(Provided data)

-- ==== Sys2Proof/Tests/Slice0.lean ====
section
/-! SUPPORT. Tests: the check of terms, decoding of words written out from 30_encoding.md R111 and R121, small vectors
taken from 95_test_vectors.md, and a witness for the hypotheses of every statement that has some. -/

namespace Sys2Proof.Tests

open Sys2Proof Sys2Proof.Machine Sys2Proof.Spec

/-! ## WellFormed: the one check, that the reserved row holds no legal word -/

theorem test_reserved_refuses_nop : wellFormed (.reserved 0x000) = false := by decide
theorem test_reserved_refuses_transform : wellFormed (.reserved 0x136) = false := by decide
theorem test_reserved_takes_opc_f : wellFormed (.reserved 0x00F) = true := by decide
theorem test_reserved_takes_unused_field : wellFormed (.reserved 0x11D) = true := by decide

/-! ## Decode: reserved bits 31:9, CTX, reserved 7:6, CPLX and DIR, OPC -/

theorem test_decode_nop : decodeTableWord 32 0b00000000000000000000000_0_00_00_0000 = some .nop := by decide
theorem test_decode_planCreate :
    decodeTableWord 32 0b00000000000000000000000_1_00_00_0001 = some (.planCreate .p1) := by decide
theorem test_decode_planDestroy :
    decodeTableWord 32 0b00000000000000000000000_0_00_00_0010 = some (.planDestroy .p0) := by decide
theorem test_decode_loadReal :
    decodeTableWord 32 0b00000000000000000000000_1_00_00_0011 = some (.loadReal .p1) := by decide
theorem test_decode_loadCplx :
    decodeTableWord 32 0b00000000000000000000000_0_00_00_0100 = some (.loadCplx .p0) := by decide
theorem test_decode_run :
    decodeTableWord 32 0b00000000000000000000000_1_00_01_0101 = some (.run .p1 .inverse) := by decide
theorem test_decode_transform_complex :
    decodeTableWord 32 0b00000000000000000000000_0_00_10_0110 = some (.transform .p0 .forward .complex) := by decide
theorem test_decode_transform_inverse :
    decodeTableWord 32 0b00000000000000000000000_1_00_01_0110 = some (.transform .p1 .inverse .real) := by decide
theorem test_decode_result :
    decodeTableWord 32 0b00000000000000000000000_1_00_00_0111 = some (.result .p1) := by decide
theorem test_decode_mag : decodeTableWord 32 0b00000000000000000000000_0_00_00_1000 = some (.mag .p0) := by decide
theorem test_decode_nmag : decodeTableWord 32 0b00000000000000000000000_1_00_00_1001 = some (.nmag .p1) := by decide
theorem test_decode_isqrt : decodeTableWord 32 0b00000000000000000000000_0_00_00_1010 = some .isqrt := by decide
theorem test_decode_plan2dCreate :
    decodeTableWord 32 0b00000000000000000000000_0_00_00_1011 = some .plan2dCreate := by decide
theorem test_decode_plan2dDestroy :
    decodeTableWord 32 0b00000000000000000000000_0_00_00_1100 = some .plan2dDestroy := by decide
theorem test_decode_transform2d :
    decodeTableWord 32 0b00000000000000000000000_0_00_01_1101 = some (.transform2d .inverse) := by decide
theorem test_decode_result2d :
    decodeTableWord 32 0b00000000000000000000000_0_00_00_1110 = some .result2d := by decide
theorem test_decode_opc_f :
    decodeTableWord 32 0b00000000000000000000000_0_00_00_1111 = some (.reserved 0xF) := by decide
theorem test_decode_run_with_cplx :
    decodeTableWord 32 0b00000000000000000000000_0_00_10_0101 = some (.reserved 0x25) := by decide
theorem test_decode_isqrt_with_ctx :
    decodeTableWord 32 0b00000000000000000000000_1_00_00_1010 = some (.reserved 0x10A) := by decide
theorem test_decode_bit_31 :
    decodeTableWord 32 0b10000000000000000000000_0_00_00_0001 = some (.reserved 0x80000001) := by decide
theorem test_decode_short : decode [0x01, 0x00, 0x00] = .error (.shortCommandWord 3) := by decide

/-! ## Small states -/

/-- Set the first elements of a data memory. -/
def poke (s : State) (b : Buf) (vs : List Int) : State :=
  { s with mem := vs.zipIdx.foldl (fun m v => m.set b v.2 (BitVec.ofInt 32 v.1)) s.mem }

/-- The first n elements of a data memory as signed numbers. -/
def peek (s : State) (b : Buf) (n : Nat) : List Int := (List.range n).map fun i => (s.get b i).toInt

/-- The state after the command of a word; a stop would leave DONE at 0. -/
def after (w : Nat) (s : State) : State :=
  match step (s.withFetchWord 32 w) with
  | .next t => t
  | .fault _ => s
  | .refused _ => s

/-- Context P0 holds a plan of length n = 2^steps. -/
def planned (n steps : Nat) : State :=
  { State.reset with planP0 := { valid := true, length := BitVec.ofNat 16 n, steps := BitVec.ofNat 4 steps } }

/-- The 2D plan of 2 rows and 4 columns, its input [1, ..., 8]. -/
def planned2x4 : State :=
  poke { State.reset with
    planR := { valid := true, length := 4, steps := 2 }, planC := { valid := true, length := 2, steps := 1 }
    v2d := true } .matIn [1, 2, 3, 4, 5, 6, 7, 8]

/-- ARG0 and ARG1 set. -/
def args (a0 a1 : Word) (s : State) : State := { s with arg0 := a0, arg1 := a1 }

(End Provided data)

The lines above, starting at the one with "theorem test_reserved_refuses_transform : wellFormed" and ending at the one with "theorem test_reserved_takes_unused_field : wellFormed", are the only ones to return, exactly as written.

Solution to this task
theorem test_reserved_refuses_transform : wellFormed (.reserved 0x136) = false := by decide
theorem test_reserved_takes_opc_f : wellFormed (.reserved 0x00F) = true := by decide
theorem test_reserved_takes_unused_field : wellFormed (.reserved 0x11D) = true := by decide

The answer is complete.